[Items listed in a dataset]
════════

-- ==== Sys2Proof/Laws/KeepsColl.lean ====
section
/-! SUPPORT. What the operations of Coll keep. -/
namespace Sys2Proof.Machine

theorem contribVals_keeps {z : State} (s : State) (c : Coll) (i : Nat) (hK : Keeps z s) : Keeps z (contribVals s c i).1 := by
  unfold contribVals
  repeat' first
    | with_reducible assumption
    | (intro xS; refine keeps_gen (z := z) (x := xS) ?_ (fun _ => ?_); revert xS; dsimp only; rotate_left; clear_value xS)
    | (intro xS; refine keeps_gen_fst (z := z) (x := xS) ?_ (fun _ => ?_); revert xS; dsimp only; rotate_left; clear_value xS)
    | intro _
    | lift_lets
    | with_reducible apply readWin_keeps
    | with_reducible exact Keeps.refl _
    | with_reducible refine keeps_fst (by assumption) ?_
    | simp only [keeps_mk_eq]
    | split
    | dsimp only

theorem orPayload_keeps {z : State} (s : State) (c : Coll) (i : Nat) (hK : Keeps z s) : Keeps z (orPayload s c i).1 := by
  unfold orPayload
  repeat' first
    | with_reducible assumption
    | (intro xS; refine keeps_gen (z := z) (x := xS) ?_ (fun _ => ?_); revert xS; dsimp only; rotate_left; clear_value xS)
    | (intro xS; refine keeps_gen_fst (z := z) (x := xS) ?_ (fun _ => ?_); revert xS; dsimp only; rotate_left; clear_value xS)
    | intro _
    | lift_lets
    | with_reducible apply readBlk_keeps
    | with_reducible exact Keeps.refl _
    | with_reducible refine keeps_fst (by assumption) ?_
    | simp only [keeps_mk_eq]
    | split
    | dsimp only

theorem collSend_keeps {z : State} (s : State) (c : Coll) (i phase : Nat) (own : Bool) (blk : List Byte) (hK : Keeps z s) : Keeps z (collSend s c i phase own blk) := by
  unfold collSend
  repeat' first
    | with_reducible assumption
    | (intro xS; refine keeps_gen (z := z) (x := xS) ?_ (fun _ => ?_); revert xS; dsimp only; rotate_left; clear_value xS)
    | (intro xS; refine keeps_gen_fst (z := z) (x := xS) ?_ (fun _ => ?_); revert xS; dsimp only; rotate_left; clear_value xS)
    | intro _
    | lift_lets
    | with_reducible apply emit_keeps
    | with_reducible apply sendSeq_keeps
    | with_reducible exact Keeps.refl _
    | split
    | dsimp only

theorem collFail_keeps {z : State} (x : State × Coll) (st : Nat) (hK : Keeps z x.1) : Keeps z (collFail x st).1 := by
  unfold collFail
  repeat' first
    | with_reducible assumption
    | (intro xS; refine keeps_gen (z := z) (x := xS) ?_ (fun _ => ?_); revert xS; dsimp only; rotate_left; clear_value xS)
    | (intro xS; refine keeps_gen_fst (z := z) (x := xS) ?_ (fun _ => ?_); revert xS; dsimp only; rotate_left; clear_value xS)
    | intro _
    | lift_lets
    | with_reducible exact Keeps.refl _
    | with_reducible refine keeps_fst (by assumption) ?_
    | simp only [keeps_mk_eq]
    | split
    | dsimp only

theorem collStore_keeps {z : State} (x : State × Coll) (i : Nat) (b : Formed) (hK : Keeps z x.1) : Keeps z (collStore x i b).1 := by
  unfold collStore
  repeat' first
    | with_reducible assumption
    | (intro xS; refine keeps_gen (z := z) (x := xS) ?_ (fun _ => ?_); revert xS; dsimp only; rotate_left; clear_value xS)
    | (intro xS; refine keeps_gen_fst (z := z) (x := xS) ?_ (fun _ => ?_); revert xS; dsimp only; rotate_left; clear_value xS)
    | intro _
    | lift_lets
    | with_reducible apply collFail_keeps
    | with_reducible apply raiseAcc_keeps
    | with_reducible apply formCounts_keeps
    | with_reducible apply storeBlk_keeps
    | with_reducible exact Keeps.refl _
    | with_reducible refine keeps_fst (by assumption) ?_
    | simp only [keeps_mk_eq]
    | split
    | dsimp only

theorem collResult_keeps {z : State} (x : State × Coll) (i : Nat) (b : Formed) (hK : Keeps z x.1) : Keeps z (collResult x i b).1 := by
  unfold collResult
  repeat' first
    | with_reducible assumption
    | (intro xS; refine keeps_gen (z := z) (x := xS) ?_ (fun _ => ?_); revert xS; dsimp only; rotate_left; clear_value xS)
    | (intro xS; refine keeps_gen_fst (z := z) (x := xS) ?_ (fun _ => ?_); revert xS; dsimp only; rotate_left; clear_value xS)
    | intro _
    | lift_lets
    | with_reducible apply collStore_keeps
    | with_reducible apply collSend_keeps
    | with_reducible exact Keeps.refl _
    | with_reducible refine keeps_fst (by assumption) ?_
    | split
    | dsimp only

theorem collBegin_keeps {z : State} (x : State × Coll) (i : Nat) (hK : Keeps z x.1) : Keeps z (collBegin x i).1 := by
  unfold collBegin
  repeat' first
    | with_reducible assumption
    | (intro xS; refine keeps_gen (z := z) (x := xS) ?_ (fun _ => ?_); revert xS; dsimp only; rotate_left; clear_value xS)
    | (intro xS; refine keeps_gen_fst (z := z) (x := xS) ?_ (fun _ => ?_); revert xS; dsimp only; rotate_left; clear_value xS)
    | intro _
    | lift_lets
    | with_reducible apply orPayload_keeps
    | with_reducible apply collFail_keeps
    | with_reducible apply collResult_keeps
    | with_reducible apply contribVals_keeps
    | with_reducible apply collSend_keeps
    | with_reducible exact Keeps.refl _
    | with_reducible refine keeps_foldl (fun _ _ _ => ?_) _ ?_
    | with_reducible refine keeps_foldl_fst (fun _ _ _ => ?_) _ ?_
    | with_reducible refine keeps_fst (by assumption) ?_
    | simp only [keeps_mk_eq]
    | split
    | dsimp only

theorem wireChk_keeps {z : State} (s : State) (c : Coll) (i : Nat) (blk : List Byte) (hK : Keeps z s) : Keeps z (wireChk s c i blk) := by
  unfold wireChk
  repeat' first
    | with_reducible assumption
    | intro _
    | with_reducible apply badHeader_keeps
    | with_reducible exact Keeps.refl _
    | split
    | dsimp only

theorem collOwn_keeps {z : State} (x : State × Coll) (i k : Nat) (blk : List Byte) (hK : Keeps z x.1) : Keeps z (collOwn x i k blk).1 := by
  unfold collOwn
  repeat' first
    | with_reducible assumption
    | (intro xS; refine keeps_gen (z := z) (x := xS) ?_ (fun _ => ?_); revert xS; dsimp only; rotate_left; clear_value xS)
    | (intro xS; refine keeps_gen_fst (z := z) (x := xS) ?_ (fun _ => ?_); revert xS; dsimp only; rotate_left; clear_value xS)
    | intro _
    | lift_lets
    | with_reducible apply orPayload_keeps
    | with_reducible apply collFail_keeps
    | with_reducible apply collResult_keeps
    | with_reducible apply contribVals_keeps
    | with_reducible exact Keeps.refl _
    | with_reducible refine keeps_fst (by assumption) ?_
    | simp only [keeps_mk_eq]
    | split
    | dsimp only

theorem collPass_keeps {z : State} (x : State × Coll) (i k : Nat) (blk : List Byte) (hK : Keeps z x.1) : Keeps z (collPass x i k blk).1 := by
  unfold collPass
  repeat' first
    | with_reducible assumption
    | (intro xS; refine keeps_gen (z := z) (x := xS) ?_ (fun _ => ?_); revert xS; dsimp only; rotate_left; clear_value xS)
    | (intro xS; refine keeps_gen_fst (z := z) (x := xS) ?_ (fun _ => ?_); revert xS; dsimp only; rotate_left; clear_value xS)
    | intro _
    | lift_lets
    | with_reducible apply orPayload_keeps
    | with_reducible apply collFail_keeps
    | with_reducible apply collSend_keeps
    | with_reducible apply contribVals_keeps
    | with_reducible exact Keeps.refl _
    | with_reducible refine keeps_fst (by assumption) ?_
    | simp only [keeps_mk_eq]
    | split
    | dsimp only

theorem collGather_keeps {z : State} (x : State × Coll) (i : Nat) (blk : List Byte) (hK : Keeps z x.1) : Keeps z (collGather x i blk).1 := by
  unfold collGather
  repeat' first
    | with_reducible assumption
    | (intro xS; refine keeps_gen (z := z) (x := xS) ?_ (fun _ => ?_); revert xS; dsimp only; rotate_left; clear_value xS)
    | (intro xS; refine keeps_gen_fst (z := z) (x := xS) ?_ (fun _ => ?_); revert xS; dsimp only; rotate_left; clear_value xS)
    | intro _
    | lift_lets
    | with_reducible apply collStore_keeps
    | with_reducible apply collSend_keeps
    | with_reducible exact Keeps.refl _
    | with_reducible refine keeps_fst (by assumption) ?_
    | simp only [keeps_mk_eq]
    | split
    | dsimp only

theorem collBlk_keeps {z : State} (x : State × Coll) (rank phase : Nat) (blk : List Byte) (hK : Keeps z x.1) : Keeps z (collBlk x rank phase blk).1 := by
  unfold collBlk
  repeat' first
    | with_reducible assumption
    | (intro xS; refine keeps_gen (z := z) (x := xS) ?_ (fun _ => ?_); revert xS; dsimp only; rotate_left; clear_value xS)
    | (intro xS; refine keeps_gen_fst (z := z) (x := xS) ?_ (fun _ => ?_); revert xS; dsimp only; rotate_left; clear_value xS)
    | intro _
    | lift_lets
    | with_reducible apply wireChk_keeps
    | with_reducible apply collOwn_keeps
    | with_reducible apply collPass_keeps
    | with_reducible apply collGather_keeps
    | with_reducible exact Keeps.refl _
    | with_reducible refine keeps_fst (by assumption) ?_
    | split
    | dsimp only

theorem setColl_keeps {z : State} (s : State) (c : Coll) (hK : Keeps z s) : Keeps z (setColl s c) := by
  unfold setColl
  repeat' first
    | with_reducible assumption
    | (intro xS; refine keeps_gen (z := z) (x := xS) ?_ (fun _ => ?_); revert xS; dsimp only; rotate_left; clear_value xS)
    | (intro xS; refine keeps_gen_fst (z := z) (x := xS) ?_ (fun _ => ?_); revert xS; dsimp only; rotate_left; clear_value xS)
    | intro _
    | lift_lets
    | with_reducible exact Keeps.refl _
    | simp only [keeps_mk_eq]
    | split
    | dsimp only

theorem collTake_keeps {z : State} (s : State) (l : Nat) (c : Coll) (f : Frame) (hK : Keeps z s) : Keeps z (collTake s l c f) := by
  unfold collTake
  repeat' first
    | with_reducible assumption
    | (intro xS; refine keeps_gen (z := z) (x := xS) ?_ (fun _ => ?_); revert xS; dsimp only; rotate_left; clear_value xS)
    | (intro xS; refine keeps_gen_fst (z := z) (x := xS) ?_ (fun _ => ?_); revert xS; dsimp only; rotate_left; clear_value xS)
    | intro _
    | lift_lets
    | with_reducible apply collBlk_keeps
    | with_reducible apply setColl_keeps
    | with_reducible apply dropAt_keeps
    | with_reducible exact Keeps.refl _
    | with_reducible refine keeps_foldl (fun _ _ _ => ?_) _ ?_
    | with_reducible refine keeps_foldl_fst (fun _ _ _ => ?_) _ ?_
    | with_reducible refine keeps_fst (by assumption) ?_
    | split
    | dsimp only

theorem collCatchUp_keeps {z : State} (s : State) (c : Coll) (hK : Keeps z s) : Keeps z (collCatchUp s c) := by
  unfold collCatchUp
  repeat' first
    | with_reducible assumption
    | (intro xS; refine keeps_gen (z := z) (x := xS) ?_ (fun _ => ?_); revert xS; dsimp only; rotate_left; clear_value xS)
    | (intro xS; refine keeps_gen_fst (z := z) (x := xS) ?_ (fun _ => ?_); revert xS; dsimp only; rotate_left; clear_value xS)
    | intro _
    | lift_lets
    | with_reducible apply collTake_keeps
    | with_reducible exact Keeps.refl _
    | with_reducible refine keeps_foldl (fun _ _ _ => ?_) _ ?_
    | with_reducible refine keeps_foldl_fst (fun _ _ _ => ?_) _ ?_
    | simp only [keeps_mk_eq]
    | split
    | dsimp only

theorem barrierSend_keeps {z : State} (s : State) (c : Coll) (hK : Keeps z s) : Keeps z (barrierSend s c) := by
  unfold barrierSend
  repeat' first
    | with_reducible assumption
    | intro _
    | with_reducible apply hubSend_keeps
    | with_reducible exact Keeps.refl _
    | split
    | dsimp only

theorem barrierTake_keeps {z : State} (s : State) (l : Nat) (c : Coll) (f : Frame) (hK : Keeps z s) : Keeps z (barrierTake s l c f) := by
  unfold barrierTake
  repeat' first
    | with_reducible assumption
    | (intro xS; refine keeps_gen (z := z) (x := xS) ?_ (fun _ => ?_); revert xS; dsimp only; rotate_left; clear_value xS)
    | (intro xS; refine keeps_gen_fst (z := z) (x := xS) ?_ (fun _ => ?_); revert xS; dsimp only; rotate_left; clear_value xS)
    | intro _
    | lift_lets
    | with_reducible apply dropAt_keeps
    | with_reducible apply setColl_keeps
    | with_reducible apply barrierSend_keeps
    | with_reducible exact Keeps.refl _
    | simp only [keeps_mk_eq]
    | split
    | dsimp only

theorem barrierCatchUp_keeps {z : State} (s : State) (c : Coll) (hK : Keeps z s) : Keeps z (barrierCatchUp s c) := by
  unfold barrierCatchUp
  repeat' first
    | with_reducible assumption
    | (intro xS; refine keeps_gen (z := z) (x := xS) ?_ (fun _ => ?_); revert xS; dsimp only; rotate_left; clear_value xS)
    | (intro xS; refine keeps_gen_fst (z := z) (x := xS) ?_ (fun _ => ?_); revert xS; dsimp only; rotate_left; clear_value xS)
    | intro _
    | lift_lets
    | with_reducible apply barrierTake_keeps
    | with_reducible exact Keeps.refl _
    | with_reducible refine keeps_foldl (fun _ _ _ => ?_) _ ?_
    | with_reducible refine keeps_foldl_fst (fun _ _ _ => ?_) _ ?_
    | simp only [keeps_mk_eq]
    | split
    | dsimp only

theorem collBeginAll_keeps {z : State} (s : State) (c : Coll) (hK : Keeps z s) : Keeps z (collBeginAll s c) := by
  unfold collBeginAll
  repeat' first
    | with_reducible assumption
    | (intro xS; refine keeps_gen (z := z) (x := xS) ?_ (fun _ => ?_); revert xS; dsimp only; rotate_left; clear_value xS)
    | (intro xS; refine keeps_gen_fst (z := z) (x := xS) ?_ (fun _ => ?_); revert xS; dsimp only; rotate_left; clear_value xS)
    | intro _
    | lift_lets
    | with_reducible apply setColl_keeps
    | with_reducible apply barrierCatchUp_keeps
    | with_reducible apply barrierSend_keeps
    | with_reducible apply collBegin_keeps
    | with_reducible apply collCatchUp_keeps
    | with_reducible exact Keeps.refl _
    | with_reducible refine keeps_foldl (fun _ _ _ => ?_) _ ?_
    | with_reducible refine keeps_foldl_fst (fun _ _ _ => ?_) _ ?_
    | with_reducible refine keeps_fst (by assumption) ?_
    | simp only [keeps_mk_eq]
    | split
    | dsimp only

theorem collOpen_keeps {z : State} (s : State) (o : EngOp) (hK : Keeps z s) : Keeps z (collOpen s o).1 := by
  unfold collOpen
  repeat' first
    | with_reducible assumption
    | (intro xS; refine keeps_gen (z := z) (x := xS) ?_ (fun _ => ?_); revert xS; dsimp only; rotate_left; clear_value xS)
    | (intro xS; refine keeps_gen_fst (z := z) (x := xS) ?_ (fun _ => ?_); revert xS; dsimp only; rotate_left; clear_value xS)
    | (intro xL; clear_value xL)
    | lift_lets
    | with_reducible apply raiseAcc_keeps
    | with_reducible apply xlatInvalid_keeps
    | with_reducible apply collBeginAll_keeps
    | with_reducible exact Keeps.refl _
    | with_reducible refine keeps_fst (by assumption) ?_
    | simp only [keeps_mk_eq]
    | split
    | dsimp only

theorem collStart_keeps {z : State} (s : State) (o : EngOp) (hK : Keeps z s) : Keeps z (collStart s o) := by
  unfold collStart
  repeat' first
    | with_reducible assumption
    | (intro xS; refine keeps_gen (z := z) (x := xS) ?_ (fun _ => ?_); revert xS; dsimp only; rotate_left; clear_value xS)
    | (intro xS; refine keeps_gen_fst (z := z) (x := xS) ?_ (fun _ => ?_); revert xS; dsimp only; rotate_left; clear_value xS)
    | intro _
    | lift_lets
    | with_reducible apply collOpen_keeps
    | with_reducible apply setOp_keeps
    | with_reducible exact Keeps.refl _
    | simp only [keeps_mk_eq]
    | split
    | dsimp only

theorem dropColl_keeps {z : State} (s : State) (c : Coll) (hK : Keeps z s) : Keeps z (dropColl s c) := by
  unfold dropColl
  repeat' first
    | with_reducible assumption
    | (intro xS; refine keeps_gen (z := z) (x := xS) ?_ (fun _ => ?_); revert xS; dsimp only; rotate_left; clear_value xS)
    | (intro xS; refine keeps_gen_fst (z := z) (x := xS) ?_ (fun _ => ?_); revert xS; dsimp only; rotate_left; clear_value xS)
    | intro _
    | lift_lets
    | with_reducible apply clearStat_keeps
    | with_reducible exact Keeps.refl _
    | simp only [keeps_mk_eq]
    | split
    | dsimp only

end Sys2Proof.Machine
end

════════

■ **Task brief**
Write down only the number of lines above where the word "Machine" occurs.

■ **Expected output**
2